-- ==== Sys2Proof/Laws/Reception.lean ====
section
/-! SUPPORT. What the bytes that complete a frame do at a port (R1, R4, R5). -/

namespace Sys2Proof.Machine

variable (port : Port)

@[simp] theorem State.setParser_setParser (s : State) (p q : Parser) :
    (s.setParser port p).setParser port q = s.setParser port q := by cases port <;> rfl

/-- The check bytes after which the frame is complete. -/
theorem State.receiveBytes_check (h : Header) (mode : CheckMode) (payload rest : List Byte) :
    ∀ (held : List Byte) (s : State), s.parser port = .check h mode payload held → rest ≠ [] →
      held.length + rest.length = mode.length →
      s.receiveBytes port rest = s.frameDone port h mode payload (held ++ rest) := by
  induction rest with
  | nil => intro held s _ hn; exact absurd rfl hn
  | cons x xs ih =>
    intro held s hp _ hl
    simp only [List.length_cons] at hl
    cases xs with
    | nil =>
      have : ¬held.length + 1 < mode.length := by simp at hl; omega
      simp [State.receiveBytes, State.receiveByte, hp, this]
    | cons y ys =>
      have : held.length + 1 < mode.length := by simp at hl; omega
      have e : s.receiveByte port x = s.setParser port (.check h mode payload (held ++ [x])) := by
        simp [State.receiveByte, hp, this]
      have := ih (held ++ [x]) (s.setParser port (.check h mode payload (held ++ [x]))) (by simp) (by simp)
        (by simp at hl ⊢; omega)
      rw [State.receiveBytes, List.foldl_cons, e]
      simpa [State.frameDone, State.receiveBytes] using this

/-- The payload bytes, up to the last. -/
theorem State.receiveBytes_payload (h : Header) (mode : CheckMode) (rest : List Byte) :
    ∀ (held : List Byte) (s : State), s.parser port = .payload h mode held → rest ≠ [] →
      held.length + rest.length = h.length →
      s.receiveBytes port rest = s.setParser port (.check h mode (held ++ rest) []) := by
  induction rest with
  | nil => intro held s _ hn; exact absurd rfl hn
  | cons x xs ih =>
    intro held s hp _ hl
    simp only [List.length_cons] at hl
    cases xs with
    | nil =>
      have : ¬held.length + 1 < h.length := by simp at hl; omega
      simp [State.receiveBytes, State.receiveByte, hp, this]
    | cons y ys =>
      have : held.length + 1 < h.length := by simp at hl; omega
      have e : s.receiveByte port x = s.setParser port (.payload h mode (held ++ [x])) := by
        simp [State.receiveByte, hp, this]
      have := ih (held ++ [x]) (s.setParser port (.payload h mode (held ++ [x]))) (by simp) (by simp)
        (by simp at hl ⊢; omega)
      rw [State.receiveBytes, List.foldl_cons, e]
      simpa [State.receiveBytes] using this

/-- The bytes that follow an accepted header complete the frame, and its payload check is judged. -/
theorem State.receiveBytes_tail (s : State) (h : Header) (mode : CheckMode) (payload check : List Byte)
    (hp : s.parser port = parserAfter h mode) (hl : payload.length = h.length) (hc : check.length = mode.length) :
    s.receiveBytes port (payload ++ check) = s.frameDone port h mode payload check := by
  have pos : check ≠ [] := by
    rintro rfl; cases mode <;> simp [CheckMode.length] at hc
  by_cases h0 : h.length = 0
  · have : payload = [] := List.length_eq_zero_iff.mp (hl.trans h0)
    subst this
    simpa using State.receiveBytes_check port h mode [] check [] s (by simp [hp, parserAfter, h0]) pos (by simpa using hc)
  · have e := State.receiveBytes_payload port h mode payload [] s (by simp [hp, parserAfter, h0])
      (by rintro rfl; exact h0 hl.symm) (by simpa using hl)
    have f := State.receiveBytes_check port h mode payload check [] (s.setParser port (.check h mode payload []))
      (by simp) pos (by simpa using hc)
    rw [State.receiveBytes, List.foldl_append]
    simp only [State.receiveBytes, List.nil_append] at e f
    rw [e, f]
    simp [State.frameDone]

/-- A frame whose header was accepted and whose check passes is a good frame when its last byte is received. -/
theorem State.receiveBytes_good {s : State} {f : Frame} {mode : CheckMode} (h : Awaits s port f mode) :
    s.receiveBytes port f.tailBytes = (s.setParser port .hunt).goodFrame port f := by
  rw [Frame.tailBytes, State.receiveBytes_tail port s _ mode f.payload f.check h.1 rfl h.2.1]
  simp [State.frameDone, h.2.2]

end Sys2Proof.Machine
end

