/-- Settles O39: the tail first, then the piece with its offer, then the check for IDLE. -/
theorem closeCheckClosesPiece : Obligations.CloseCheckClosesPiece := by
  refine ⟨fun s i cut rest hcuts => ?_, fun s i cut rest hcuts => ?_, fun s i x => ?_⟩
  · intro st
    refine ⟨fun h => ?_, fun hrest hclosed hle hstate => ?_⟩
    · refine State.closeCheck_of_not_canClose hcuts (Bool.eq_false_iff.mpr fun can => ?_)
      obtain ⟨room, front⟩ := Strand.canClose_iff.mp can
      obtain full | ⟨beyond, open_⟩ := h
      · exact absurd room (Nat.not_lt.mpr full)
      · exact front.elim (fun h => absurd beyond (Nat.not_lt.mpr h)) open_
    · have same : s.tailed i cut = s := if_neg (Nat.not_lt.mpr hle)
      have split : s.cutSplit i cut = takeRuns cut.position st.front st.params.pitch st.runs := by
        rw [State.cutSplit, same]
      have hpiece : s.cutPiece i cut = st.pieceOf i cut false (takeRuns cut.position st.front st.params.pitch st.runs).1 := by
        rw [State.cutPiece_eq, split, decide_eq_false (Nat.not_lt.mpr hle)]
      have cuts : (s.cutStrand i cut).cuts = [] := by rw [State.cutStrand_cuts, hcuts, hrest]; rfl
      have closes : s.closeCheck i = s.pieceClosed i cut := by
        rw [State.closeCheck_of_canClose hcuts (Strand.canClose_iff.mpr ⟨by rw [hclosed]; decide, .inl hle⟩),
          State.closeCut_eq, State.idleCheck_of_not_done, State.closeCheck_of_nil]
        · rw [State.pieceClosed_strand, cuts]
        · rw [State.pieceClosed_strand, Strand.Done, State.cutStrand_state]
          exact fun h => hstate h.1
      have world : SameWorld s (s.closeCheck i) := by
        simp [SameWorld, SameHandler, SameHandling, SameLine, s.closeCheck_lineGrows i]
      have frame : (s.closeCheck i).now = s.now ∧ (s.closeCheck i).heads = s.heads ∧
        (s.closeCheck i).travel = s.travel ∧ (s.closeCheck i).headPort = s.headPort := by simp
      have other : OtherStrands s (s.closeCheck i) i := fun j hj => s.closeCheck_other hj
      have setup := s.closeCheck_setup i i
      have strand : (s.closeCheck i).strand i = s.cutStrand i cut := by rw [closes, State.pieceClosed_strand]
      have kept {α : Type} (proj : Strand → α) : proj ((s.tailed i cut).strand i) = proj st := by rw [same]
      have room (h : s.linePort.own.length < 32) : PieceEnters (s.tailed i cut) i := by rw [same]; exact ⟨hclosed, h⟩
      have full (h : 32 ≤ s.linePort.own.length) : ¬PieceEnters (s.tailed i cut) i := by
        rw [same]; exact not_pieceEnters_iff.mpr (.inr h)
      have latest (h : s.linePort.own.length < 32) :
          (s.closeCheck i).latestRecord = some (.piece (s.cutPiece i cut)) := by
        rw [closes, State.pieceClosed_of_room s i cut (room h)]
        exact State.enqueueRecord_latest ..
      obtain ⟨enters, waits⟩ := s.pieceClosed_line i cut
      rw [← closes, same] at enters waits
      have closed := s.cutStrand_closed i cut
      rw [same] at closed
      generalize s.closeCheck i = t at *
      intro taken t'
      refine ⟨by rw [strand, cuts], by rw [strand]; rfl, by rw [strand, State.cutStrand_pieceCounter],
        by rw [strand, State.cutStrand_runs, split], other, by rw [strand, State.cutStrand_state],
        by rw [strand]; exact kept Strand.front, setup, by rw [strand]; exact kept Strand.sets,
        by rw [strand]; exact kept Strand.eval, by rw [strand]; exact kept Strand.marks,
        by rw [strand]; exact kept Strand.held, frame.2.1, frame.2.2.1, frame.2.2.2, world, frame.1, ?_⟩
      intro p
      have hp : s.cutPiece i cut = p := hpiece
      rw [hp] at enters latest closed
      rw [same] at room full
      have waiting : st.closed ++ [p] = [p] := by rw [hclosed, List.nil_append]
      exact ⟨fun h => ⟨enters (room h), latest h, by rw [strand, closed, if_pos (room h)]⟩,
        fun h => ⟨by rw [strand, closed, if_neg (full h), waiting], waits (full h)⟩⟩
  · intro st room hfront
    have again := State.closeCheck_of_canClose hcuts (Strand.canClose_iff.mpr ⟨room, hfront⟩)
    have world : SameWorld s (s.closeCut i cut) := by
      simp [SameWorld, SameHandler, SameHandling, SameLine, s.closeCut_lineGrows i cut]
    have frame : (s.closeCut i cut).now = s.now ∧ (s.closeCut i cut).heads = s.heads ∧
      (s.closeCut i cut).travel = s.travel ∧ (s.closeCut i cut).headPort = s.headPort := by simp
    have other : OtherStrands s (s.closeCut i cut) i := fun j hj => s.closeCut_other cut hj
    have strand := s.closeCut_strand i cut
    have cuts := s.closeCut_cuts i cut
    have counter := (State.closeCut_keeps (proj := Strand.pieceCounter) s i cut fun _ => rfl).trans
      (s.cutStrand_pieceCounter i cut)
    have counters := State.closeCut_keeps (proj := Strand.pieceCounters) s i cut fun _ => rfl
    have closed := (State.closeCut_keeps (proj := Strand.closed) s i cut fun _ => rfl).trans (s.cutStrand_closed i cut)
    obtain ⟨line, lineIdle⟩ := s.closeCut_linePort i cut
    obtain ⟨enters, waits⟩ := s.pieceClosed_line i cut
    have grows := State.idleCheck_lineGrows (s := s.pieceClosed i cut) i
    rw [← State.closeCut_eq] at grows
    have hdone : (s.cutStrand i cut).Done ↔ st.state = .closed ∧ (s.cutSplit i cut).2 = [] ∧ rest = [] := by
      rw [Strand.Done, s.cutStrand_cuts i cut, s.cutStrand_runs i cut, s.cutStrand_state i cut, hcuts, List.drop_one,
        List.tail_cons]
    have hpiece := s.cutPiece_eq i cut
    have hclosed := s.tailed_closed i cut
    generalize s.closeCut i cut = t at *
    intro u split p t' done
    have hp : s.cutPiece i cut = p := hpiece
    have inPort (h : st.closed = []) (hroom : u.linePort.own.length < 32) : PieceEnters (s.tailed i cut) i := ⟨hclosed.trans h, hroom⟩
    have inList (h : st.closed ≠ [] ∨ 32 ≤ u.linePort.own.length) : ¬PieceEnters (s.tailed i cut) i :=
      not_pieceEnters_iff.mpr (h.imp_left fun hne => hclosed.trans_ne hne)
    refine ⟨again, world, frame.1, frame.2.1, frame.2.2.1, frame.2.2.2, other, by rw [cuts, hcuts]; rfl, counter,
      by rw [counters, State.cutStrand_piecesClosed], ⟨?_, ?_⟩,
      ⟨(s.pieceClosed i cut).linePort, fun h hroom => hp ▸ enters (inPort h hroom), fun h => waits (inList h),
        fun h => line (mt hdone.mp h), fun h => lineIdle (hdone.mpr h)⟩, fun h => ?_, fun h => ?_, fun h hroom => ?_, fun h => ?_⟩
    · by_cases h : done
      · rw [strand, if_pos (hdone.mpr h), if_pos (.inl h)]; rfl
      · rw [strand, if_neg (mt hdone.mp h), State.cutStrand_settle]
        exact if_congr (List.any_eq_true.trans (or_iff_right h).symm) rfl rfl
    · rw [counters, State.cutStrand_pieceCounters, hp]; rfl
    · rw [strand, if_pos (hdone.mpr h)]; exact ⟨rfl, rfl, rfl, rfl, rfl⟩
    · rw [strand, if_neg (mt hdone.mp h)]
      exact ⟨s.cutStrand_state i cut, rfl, rfl, s.cutStrand_runs i cut⟩
    · have entered := enters (inPort h hroom)
      rw [hp] at entered
      exact ⟨closed.trans (if_pos (inPort h hroom)), grows.carries entered.carries⟩
    · rw [← hp]
      exact closed.trans (if_neg (inList h))
  · intro st hfront
    have tiles := State.addTail_tiles hfront
    have world := s.addTail_sameWorld i x
    have frame : (s.addTail i x).now = s.now ∧ (s.addTail i x).heads = s.heads ∧ (s.addTail i x).travel = s.travel ∧
      (s.addTail i x).headPort = s.headPort := by simp
    have other : OtherStrands s (s.addTail i x) i := fun j hj => s.addTail_other x hj
    obtain ⟨front, marks, tails⟩ := s.addTail_moves i x
    have fits (room : st.runs.length + (st.tailRuns x).length ≤ 96) := State.addTail_quiet room
    have fits_runs (room : st.runs.length + (st.tailRuns x).length ≤ 96) := State.addTail_runs_of_room room
    have merged (full : 96 < st.runs.length + (st.tailRuns x).length) (hmarks : ∀ m ∈ st.marks, m.start < m.stop) :=
      State.addTail_merged hfront hmarks full
    have counts (full : 96 < st.runs.length + (st.tailRuns x).length) := State.addTail_counts full
    generalize s.addTail i x = t at *
    refine ⟨world, frame.1, frame.2.1, frame.2.2.1, frame.2.2.2, other, front, marks, tails, tiles, fun room => ?_,
      fun full hmarks => ?_⟩
    · exact ⟨(fits room).1, (fits room).2, st.tailRuns x, fits_runs room, st.tailRuns_tiles (Nat.le_of_lt hfront),
        fun r hr => Strand.tailRuns_form hr⟩
    · obtain ⟨one, extended⟩ := merged full hmarks
      refine ⟨(counts full).1, (counts full).2, fun room => ?_, fun before r stop area saturated runs hfull body => ?_⟩
      · rw [one room]
        exact ⟨(s.mergeTail_notice ..).2.2, State.mergeTail_runs ..⟩
      · rw [extended before r stop area saturated runs hfull body]
        exact ⟨(s.mergeTail_notice ..).2.2, State.mergeTail_runs ..⟩
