-- ==== Sys2Proof/Machine/Ops.lean ====
section
/-! DEFINITION. The named operations over the state: fetching the next event, the two gates (an admitted configuration,
the selecting condition), the updates of `buf`, `out` and `diag`, and taking a condition (spec/00_scope.md R13;
41_decoder_host_ops.md R111 to R114; 60_exceptions.md R187). -/

namespace Sys2Proof.Machine

/-- The next event of the driver and the state without it (R60: one total order, one at a time). -/
def fetch (s : State) : Option (Event × State) :=
  match s.pending with
  | [] => none
  | e :: rest => some (e, { s with pending := rest })

/-- An operation on an instance: no rule applies where the configuration is not admitted (R102). -/
def onInstance (s next : State) : Ans := if admitted s.cfg then .next next else .refused .notAdmitted

/-- An operation that the content of the accumulator selects (R81): it has an effect only where it is selected. -/
def ifSelected (i : Instr) (s next : State) : Ans :=
  if !admitted s.cfg then .refused .notAdmitted
  else if selected s.cfg s.buf i then .next next
  else .refused .notSelected

/-- The state with another accumulator. -/
def State.withBuf (s : State) (buf : Bytes) : State := { s with buf := buf }

/-- The state with another result (R13 `return v`). -/
def State.returning (s : State) (r : Result) : State := { s with result := r }

/-- `emit OUT(f)`: one packet appended to the output trace (R13, R30). -/
def State.emitOut (s : State) (f : Bytes) : State := { s with out := s.out ++ [f] }

/-- `emit DIAG(e)`: one event appended to the diagnostic trace (R13, R31). -/
def State.emitDiag (s : State) (e : DiagEvent) : State := { s with diag := s.diag ++ [e] }

/-- Taking a condition (R187). ConfigError and EncodeRangeError: the operation returns the condition in place of its
result and has changed nothing else. ResyncEvent: the state change is that of X.RESYNC and nothing else (R125, R183):
the event on DIAG and exactly the spurious delimiter byte dropped. There is no return operation: after a ResyncEvent the
scan resumes within the same operation (R189). -/
def State.takeCondition (s : State) : Condition → State
  | .configError c => s.returning (.raised (.configError c))
  | .resyncEvent l => (s.emitDiag (.resync l)).withBuf (discardFront s.buf 1)
  | .encodeRangeError c => s.returning (.raised (.encodeRangeError c))

/-- Append an extraction's packets to `out` and its events to `diag`, keep its accumulator, return the packets (R113,
R114). -/
def State.deliver (s : State) (r : Extraction) : State :=
  { s with buf := r.buf, out := s.out ++ r.packets, diag := s.diag ++ r.events, result := .packets r.packets }

/-- Accept bytes on IN: append them, extract to quiescence, deliver (R113, R114; atomic, R57). -/
def State.accept (s : State) (bytes : Bytes) : State := s.deliver (extract s.cfg (s.buf ++ bytes))

/-- Return to the initial state: the accumulator emptied, nothing emitted, `cfg`, `out` and `diag` unchanged (R111). -/
def State.cleared (s : State) : State := (s.withBuf []).returning (.packets [])

/-- A new instance at its reset values (R34, R100). What is pending is the driver's, not the instance's. -/
def State.constructed (s : State) (cfg : FrameConfig) : State :=
  { cfg := cfg, buf := [], out := [], diag := [], result := .created, pending := s.pending }

end Sys2Proof.Machine
end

================================

Work order
State the number of lines above that include "setup", and nothing further.

Solution for this problem
2